Il geranio di Robin Hood
Comincia a fiorire a maggio, nei boschi umidi a clima temperato, e i suoi fiori rosa, poco più grandi di un centimetro, occhieggiano nell’ombra e nel verde sino a ottobre.
I peli ghiandolosi conferiscono a questa pianta un aspetto rossastro e l’odore sgradevole che emana la rende poco invitante. Raramente raggiunge il mezzo metro di altezza. Le foglie sono sporgenti, bipennate, assai segmentate e pubescenti.
Avete capito di quale erba si tratta?
Appartiene alla famiglia delle Geraniacee, della quale conosciamo meglio le varietà ornamentali che impreziosiscono balconi e aiuole.
Il suo nome latino è Geranium robertianum L. e vanta una tribù di nomi volgari.
C’è chi la chiama “cimicina”, perché puzza come l’omonimo insetto, oppure “occhi d’uccello” dato che nella maggior parte dei casi i fiori sono abbinati a due a due, oppure ancora “erba roberta” e questa è senz’altro la versione più comune: si riferisce al culto di san Roberto (o san Ruperto) che, secondo la santa botanica Ildegarda di Bingen, ne aveva scoperto per primo le virtù curative.
Ma potrebbe derivare anche dal termine latino ruber, ossia rosso, per la sfumatura delle foglie.
Nel mondo anglosassone, si preferisce denominarla “poor Robin” se non addirittura “Robin Hood”.
Anche in Francia la chiamano “Robin des bois”, sempre in omaggio al personaggio leggendario di cui, fra gli altri che scrissero di lui, Alexandre Dumas tramandò le gesta in forma di romanzo.
Che cosa c’entra Robin Hood, dunque?
Si narra, infatti, che l’eroico Robin, il quale rubava ai ricchi per aiutare i poveri, tenesse in grande considerazione quest’erba e la utilizzasse per curare le ferite di spada o di lancia che i suoi arcieri si procuravano negli agguati contro i soldati dello sceriffo di Nottingham.
In Irlanda l’erba roberta è il simbolo dell’amore coniugale:
per questo i fidanzati, all’inizio di maggio, vanno per boschi cercando di comporne graziosi mazzolini non particolarmente olezzanti…
Nel linguaggio dei fiori, come tutti gli altri gerani, l’erba roberta purtroppo indica la stoltezza.
Ciò avviene per colpa di Madame de Staël, che ebbe la disavventura d’invaghirsi di un avvenente ufficiale.
Il poveretto però non era brillante e non era in grado di sostenere l’arguta conversazione della scrittrice che, indispettita, lo paragonò a un fiore senza profumo.
A un geranio, appunto!
Dal punto di vista fitoterapico, l’erba roberta contiene alcuni interessanti principi attivi:
la genaniina, che è un principio amaro, un’alta percentuale di sostanze tanniche, l’acido ellagico, resine e olio etereo in larga quantità.
Come droga medicinale, si usa la pianta essiccata, non fresca perché l’abbondante presenza di tannino la rende irritante e revulsiva.
Già nell’antichità, infatti, veniva applicata con buoni risultati sulle contusioni e ancora oggi i medici naturalisti consigliano cataplasmi di foglie fresche sulle ulcere a lento decorso, sulle dermatosi e sulle eruzioni cutanee in genere.
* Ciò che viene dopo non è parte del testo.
-- ==== Sys2Proof/Machine/StateParts2.lean ====
section
/-! DEFINITION. The parts of the block's state as plain data, chapters 11 to 14 and 17 of spec/. -/

namespace Sys2Proof.Machine

/-! ### 11 fabric optics -/

/-- Optical state of a lane (R217). -/
inductive OptState
  | dark | tuning | checking | lit | held | failed
  deriving DecidableEq, Repr

/-- A transmit or receive lane: FAB_TX_LANE_l, FAB_RX_LANE_l. -/
structure LaneSt where
  state : OptState := .dark
  unlocked : Bool := false
  attempts : Nat := 0
  pilotFails : Nat := 0
  chan : Nat := 0
  deriving DecidableEq, Repr

/-- A fabric comb: FAB_COMB_STAT_c. STATE 0 OFF, 1 LOCKING, 2 STANDBY, 3 ACTIVE, 4 FAILED, 5 HANDOVER. `checked`: locked
and pilot-checked beside the primary. `lostAt`: when it lost lock. -/
structure FabComb where
  state : Nat := 0
  unlocked : Bool := false
  pilotFails : Nat := 0
  attempts : Nat := 0
  loss : Half16 := 0
  warned : Bool := false
  scheduled : Bool := false
  forced : Bool := false
  checked : Bool := false
  lostAt : Nat := 0
  deriving DecidableEq, Repr

/-- A fabric comb hand-over (R224). `step`: 1–5, 6 waiting for low traffic, 0 waiting for its retry or, with `turn`, for its
turn (R225). `low`, `window`: LOWTRAFFIC in percent and WINDOW in s as read when the wait began; `asked`: when the threshold was reached. -/
structure FabHand where
  step : Nat
  forced : Bool
  retried : Bool := false
  turn : Bool := false
  since : Nat := 0
  asked : Nat := 0
  low : Nat := 25
  window : Nat := 60
  deriving DecidableEq, Repr

/-! ### 12 link -/

/-- Link state of a pair (R236). -/
inductive PairState
  | off | train | up | active | retrain | down
  deriving DecidableEq, Repr

/-- What a sequenced flit carries (R238). `kind`: KIND of a SEG flit, 0 WRITE, 1 READ_RESP, 2 TOKEN_ONLY. -/
inductive FlitBody
  | seg (kind : Nat) (d : SegDesc)
  | rdreq (d : SegDesc)
  | data (tag index : Nat) (last : Bool) (bytes : List Byte)
  | notice (es : List NoticeEntry)
  | ctrl (kind msgid frag : Nat) (last : Bool) (bytes : List Byte)
  deriving DecidableEq, Repr

/-- A sequenced flit: its class, its SEQ once sent, whether it has been held on its edition, its body. -/
structure Flit where
  tc : Nat
  seq : Nat := 0
  held : Bool := false
  body : FlitBody
  deriving DecidableEq, Repr

/-- A segment being received on a pair: its descriptor, kind and class, the memory address its bytes go to (none: its flits
are discarded), the bytes delivered, and those kept to be written on to another peer. -/
structure OpenSeg where
  kind : Nat
  tc : Nat
  d : SegDesc
  place : Option Nat
  got : Nat := 0
  buf : List Byte := []
  deriving DecidableEq, Repr

/-- A lane pair, by its transmit lane, `assigned` by a chart or a loop test: the ULL_PAIR registers (R254), replay and flow state (R239, R240). `unacked`: the
replay buffer, oldest first; `replay`: flits of it still to be resent; `nakAt`: the ACK of the NAK being served; `queue`: flits
waiting to be sent; `cred`: credits held for TC0 to TC2 and `peerCr` the last CR counts taken; `freed`: this end's CR counts;
`ackAt`: since when the replay buffer has had flits and no advance; `phaseAt`: since when in its training phase; `expect`: the receiver's next SEQ; `nak`: it asks for a replay; `wait`: received flits held behind a newer edition (R248);
`notices`: entries waiting with the time of the oldest. -/
structure Pair where
  assigned : Bool := false
  state : PairState := .off
  held : Bool := false
  code : Nat := 0
  codeNext : Nat := 0
  rxcode : Nat := 0
  phase : Nat := 0
  attempt : Nat := 0
  fails : Nat := 0
  quick : Bool := false
  fresh : Bool := true
  rxLane : Nat := 0
  peer : Nat := 0
  loop : Bool := false
  from_ : Half16 := 0
  peerFrom : Half16 := 0
  peerEd : Half16 := 0
  berTx : Word := 0xFFFFFFFF
  berRx : Word := 0xFFFFFFFF
  berMs : Word := 0xFFFFFFFF
  retrains : Nat := 0
  trainFails : Nat := 0
  replays : Nat := 0
  next : Nat := 0
  acked : Nat := 0xFFF
  unacked : List Flit := []
  replay : List Flit := []
  nakAt : Option Nat := none
  sameReplays : Nat := 0
  timeouts : Nat := 0
  ackAt : Nat := 0
  phaseAt : Nat := 0
  queue : List Flit := []
  turn : Nat := 0
  cred : Nat × Nat × Nat := (0, 0, 0)
  peerCr : Nat × Nat × Nat := (0, 0, 0)
  freed : Nat × Nat × Nat := (0, 0, 0)
  expect : Nat := 0
  nak : Bool := false
  wait : List Flit := []
  segs : List OpenSeg := []
  frags : List (Nat × Nat × List Byte) := []
  notices : List NoticeEntry := []
  noticeAt : Nat := 0
  laneDue : Bool := false
  beaconDue : Bool := false
  beaconIn : Option (Nat × Nat) := none
  beaconOut : List Nat := []
  edDrops : Nat := 0
  discards : Nat := 0
  retrainAt : List Nat := []
  deriving DecidableEq, Repr

/-- A fabric chiplet: FAB block n (R228, R254). `taps`, `bases`: readings and baselines by 32 × code + index in 0.01 dBm; a
reading that is not listed is 0x8000. `located`: the losses located (cause, index). -/
structure FabSt where
  combs : Tbl FabComb := []
  switch_ : Nat := 0
  txRetired : Bool := false
  hand : Option FabHand := none
  tx : Tbl LaneSt := []
  rx : Tbl LaneSt := []
  pairs : Tbl Pair := []
  handCfg : Word := 0x0019003C
  ullCfg : Word := 0x00010014
  tapSel : Word := 0
  tapPwr : Half16 := 0
  tapBase : Half16 := 0
  taps : Tbl Half16 := []
  bases : Tbl Half16 := []
  located : List (Nat × Nat) := []
  deriving DecidableEq, Repr

/-- A piece of a fabric transfer not yet begun (R241): peer, inner address, bytes; the memory address here, or the bytes
themselves; a read that is to be written on to another peer; how its transfer ends once the piece is written (code and address). -/
structure Piece where
  peer : Nat
  read : Bool
  inner : Nat
  len : Nat
  here : Nat := 0
  data : Option (List Byte) := none
  fwd : Option (Nat × Nat) := none
  ends : Option (Nat × Nat) := none
  deriving DecidableEq, Repr

/-- A fabric transfer of a long instruction or copy descriptor. `token`: the TOKEN_ONLY segment still to be sent (peer, inner
address, virtual core, queue, payload). `err`: how it failed (code of R170 or 0x0D REMOTE, address or peer). `live`: segments and
reads without an answer. -/
structure Xfer where
  ctx : Option Ctx
  gen : Byte
  tc : Nat
  todo : List Piece := []
  serial : Bool := false
  live : Nat := 0
  token : Option (Nat × Nat × Nat × Nat × Word) := none
  err : Option (Nat × Nat) := none
  wrote : Nat := 0
  deriving DecidableEq, Repr

/-- A segment or read sent and not answered (R241, R244). `kind`: 0 WRITE, 2 TOKEN_ONLY, 3 RDREQ. `since`: when its first flit left, and `limit`
its timeout in ms as it was then. -/
structure SegOut where
  peer : Nat
  tag : Nat
  plane : Nat
  lane : Nat
  kind : Nat
  tc : Nat
  piece : Piece
  d : SegDesc
  xfer : Nat
  resent : Bool := false
  since : Option Nat := none
  limit : Nat := 20
  deriving DecidableEq, Repr

/-- The fabric side of the hub (R241 to R247). `nextX`: the next transfer number, counted from 1. `msgid`: the next control message number. -/
structure LinkSt where
  xfers : Tbl Xfer := []
  nextX : Nat := 1
  outs : List SegOut := []
  msgid : Nat := 0
  unknown : Nat := 0
  deriving DecidableEq, Repr

/-! ### 13 steering -/

/-- STEER_STAT.STATE (R266). -/
inductive SteerState
  | surveying | uncharted | steady | staged | applying | excluded
  deriving DecidableEq, Repr

/-- A gazetteer record (R256), with the nonzero δ recorded: (sender, δ, count). STATE 0 UNSURVEYED, 1 DARK, 2 SURVEYED,
3 INCONSISTENT, 4 ABSENT. -/
structure Gaz where
  offset : Nat := 0xFF
  state : Nat := 0
  loopch : Nat := 0
  mismatch : Nat := 0
  seen : Word := 0
  deltas : List (Nat × Nat × Nat) := []
  deriving DecidableEq, Repr

/-- A survey running (R257): its planes, the sweeps finished, loop channels found by plane, the frames that are not loop
frames by plane as (sender's estimate, sender, channel), and the ring entry that asked. -/
structure SurveyRun where
  planes : List Nat
  sweeps : Nat := 0
  loops : Tbl (List Nat) := []
  others : Tbl (List (Nat × Nat × Nat)) := []
  ring : Option (Nat × Nat) := none
  deriving DecidableEq, Repr

/-- A chart arriving in parts (R265). -/
structure ChartIn where
  edition : Half16
  crc : Word
  parts : Nat
  got : List (Nat × List Byte) := []
  deriving DecidableEq, Repr

/-- A loop test (R273): plane, its lanes, its ring and its entry's TAG, and when its duration has passed. -/
structure LoopRun where
  plane : Nat
  tx : Nat
  rx : Nat
  ring : Nat
  tag : Nat
  till : Nat := 0
  deriving DecidableEq, Repr

/-- An edition this module has issued as steward (R268, R270): the chart's bytes, members that have it staged, members that have applied,
retries by module, and the CHART_SUBMIT entry that waits for it. -/
structure Issued where
  chart : List Byte
  staged : List Nat := []
  applied : List Nat := []
  contained : List Nat := []
  retries : Tbl Nat := []
  retryAt : Tbl Nat := []
  submit : Option (Nat × Nat) := none
  deriving DecidableEq, Repr

/-- The STEER block and the steering state (R256 to R275). `slot`: this module's harness input (R13). `bind`: STEER_BIND by 32 × context
+ module. Charts are kept as the bytes of R260. `chart`: the chart in force; `kept`: what a chart not lit here for PLANE lists. `demand`: the
demands held, by 4 × module + context, `demandFor`: the entries waiting (context, ring, tag, accepted in edition, since when). `joining`: the pairs (plane, peer)
that the chart in force adds; `deferred`: planes whose change of chart waits for step 4 of a hand-over (R225). The rest is the steward's: reports,
pod offsets, editions issued, modules excluded for SLOT_ID, pairs reported failed (plane, a, b), by module its pairs that failed the identity check (plane,
other end), members one of whose pairs has trained, the network
address that first reported as each module, and offsets recorded as disagreeing (member, plane) (R259). -/
structure SteerSt where
  slot : Nat := 0
  bind : Tbl Word := []
  gaz : Tbl Gaz := []
  state : SteerState := .surveying
  charted : Bool := false
  edition : Half16 := 0
  chart : List Byte := []
  staged : List Byte := []
  epoch : Word := 0
  cfg : Word := 0x0000011E
  late : Nat := 0
  containedCnt : Nat := 0
  notUp : Nat := 0
  applyUs : Nat := 0
  applyAt : Nat := 0
  parts : Option ChartIn := none
  latestPart : Option Half16 := none
  survey : Option SurveyRun := none
  unlit : List (Nat × Nat) := []
  joining : List (Nat × Nat) := []
  deferred : List Nat := []
  demand : Tbl (List Nat) := []
  demandFor : List (Nat × Nat × Nat × Nat × Nat) := []
  loops : List LoopRun := []
  lastApplied : List Nat := []
  reports : Tbl (List GazRec) := []
  reportOrder : List Nat := []
  podOffset : Tbl Nat := []
  wrongSlot : List Nat := []
  issued : List Issued := []
  failedPairs : List (Nat × Nat × Nat) := []
  retiredLanes : List (Nat × Nat) := []
  trainFail3 : Tbl (List (Nat × Nat)) := []
  trained : List Nat := []
  reporter : Tbl (BitVec 128) := []
  disagree : List (Nat × Nat) := []
  deriving DecidableEq, Repr

/-! ### 14 steward and continuity -/

/-- The lease at the arbiter (R283, R284). `state`: 0 STARTING, 1 FREE, 2 HELD, 3 ENDING. `expiry` and the times in `lastReq` (by
module) and `freeAt` are on the model's clock. `seen`: the highest epoch in any request's header. `mirrorOf`: the mirror state in a module's last request. -/
structure ArbSt where
  state : Nat := 0
  holder : Nat := 0xFF
  expiry : Nat := 0
  epoch : Nat := 0
  lastReq : Tbl Nat := []
  mirrorOf : Tbl Nat := []
  freeAt : Nat := 0
  seen : Nat := 0
  returning : Nat := 0xFF
  deriving DecidableEq, Repr

/-- A member as the steward holds it (R293, R294, R300). `state`: 0 not a member, 1 MEMBER, 2 SPARE, 3 RESERVED, 4 EXCLUDED, 5 FAILED. `up`:
its start-up state; `level`: its risk level; `taps`: tap falls of its last heartbeat (plane, input, channel, 0.1 dB). -/
structure Member where
  state : Nat := 0
  wide : Bool := false
  risk : Nat := 0
  level : Nat := 0
  ctlLost : Bool := false
  heardAt : Nat := 0
  probing : Bool := false
  probeAt : Nat := 0
  up : Nat := 0
  edition : Half16 := 0
  gens : List Byte := []
  taps : List (Nat × Bool × Nat × Nat) := []
  lastCkpt : Nat := 0
  deriving DecidableEq, Repr

/-- A slot of a job: its module, its context and that context's GEN. -/
structure JobSlot where
  modu : Nat
  ctx : Nat
  gen : Byte
  deriving DecidableEq, Repr

/-- A checkpoint of a job in the ledger (R300): number, step, and by slot its well slot B and state (1 WRITING, 2 COMMITTED, 3
DRAINED, 4 LOST). -/
structure JobCkpt where
  number : Nat
  step : Nat
  slots : Tbl (Bool × Nat) := []
  full : Bool := false
  digests : Tbl Nat := []
  deriving DecidableEq, Repr

/-- A spare placement under way (R298): the failed module, the slot, the spare, the checkpoint's number and step, the phase (3 stopped,
4 charted, 5 restoring, 6 resumed, 0 stalled) and when it began. -/
structure Placement where
  failed : Nat
  slot : Nat
  spare : Nat
  number : Nat
  step : Nat
  phase : Nat
  since : Nat
  deriving DecidableEq, Repr

/-- A job in the ledger. `leaving`: a module at ALERT that is replaced once the checkpoint of this number is drained. -/
structure Job where
  slots : List JobSlot := []
  ckpts : List JobCkpt := []
  journals : List Journal := []
  place : Option Placement := none
  reserved : Option Nat := none
  leaving : Option (Nat × Nat) := none
  deriving DecidableEq, Repr

/-- What the steward does once its mirror record is acknowledged (R286). -/
inductive StewAct
  | none_
  | chart (bytes : List Byte) (submit : Option (Nat × Nat))
  | bind (m c : Nat) (words : List Nat)
  | jobCtl (m job c action step number : Nat)
  | event (m cause c gen : Nat)
  deriving DecidableEq, Repr

/-- A control message that waits for its ACK (R280), and when it was last sent. -/
structure CtlMsg where
  dst : Nat
  kind : Nat
  msgid : Nat
  body : List Nat
  tries : Nat := 0
  at_ : Nat := 0
  deriving DecidableEq, Repr

/-- The steward pair, the arbiter, heartbeats, risk and authority (R276 to R302). `role`: 0 not designated, 1 IDLE, 2 SYNCING, 3
STANDBY, 4 TWIN_LOST, 5 ACTIVE. `active`: the active steward as this module knows it. `reqAt`: when its last lease request was sent,
`basis` and `until_`: its lease. `twinPower`: the four twin lanes are powered (R431); `twinUp`: their bond is up. `mirror`: 0 CURRENT, 1 LAGGING, 2 NONE. `queue`: records sent and not acknowledged, with what waits for
them. `contrib`: risk contributions by input row, with the value and the time they hold to. `startAt`: when the module last started (R292). -/
structure StewSt where
  cfg : Option PodCfg := none
  role : Nat := 0
  active : Option Nat := none
  leaseEpoch : Nat := 0
  reqAt : Nat := 0
  basis : Nat := 0
  until_ : Nat := 0
  twinPower : Bool := false
  twinUp : Bool := false
  mirror : Nat := 2
  seq : Nat := 0
  applied : Nat := 0
  queue : List (Nat × StewAct) := []
  kept : Nat := 0
  overflow : Bool := false
  snapParts : List Nat := []
  snapBase : Nat := 0
  rebuilding : Bool := false
  statuses : List (Nat × StatusBody) := []
  hold : Bool := false
  holdAt : Nat := 0
  reports : List (List Nat) := []
  dropped : Nat := 0
  lastAck : Nat := 0
  arb : ArbSt := {}
  members : Tbl Member := []
  jobs : Tbl Job := []
  ledger : List MirrorRec := []
  authHolder : Option Nat := none
  authGen : Half16 := 0
  startAt : Nat := 0
  risk : Nat := 0
  level : Nat := 0
  contrib : Tbl (Nat × Nat) := []
  ctlLost : Bool := false
  msgid : Nat := 0
  unacked : List CtlMsg := []
  seen : List (Nat × Nat × Nat × Nat) := []
  discards : Nat := 0
  returning : Bool := false
  deriving DecidableEq, Repr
L’ infuso si prepara versando due cucchiai rasi di erba roberta in mezzo litro d’acqua, si porta a bollore, si spegne il fuoco e si lascia riposare per una decina di minuti, sotto coperchio, prima di filtrare e di dolcificare a piacere.
Diversi sono gli impieghi: giova come collutorio in caso di stomatiti (come il lampone) o per gargarismi nelle infiammazioni della gola. Leclerc studiò questa pianta per combattere il diabete, inducendo nei pazienti che aveva in cura un netto abbassamento del tasso glicemico. È astringente nei fenomeni di diarrea e lenitivo nei disturbi gastrointestinali in genere.
In omeopatia se ne impiega l’estratto fluido nelle affezioni del sistema linfatico (ingrossamento delle ghiandole).
E poi, se già se ne serviva Robin Hood, perché non provare questo piccolo fiore della foresta di Sherwood?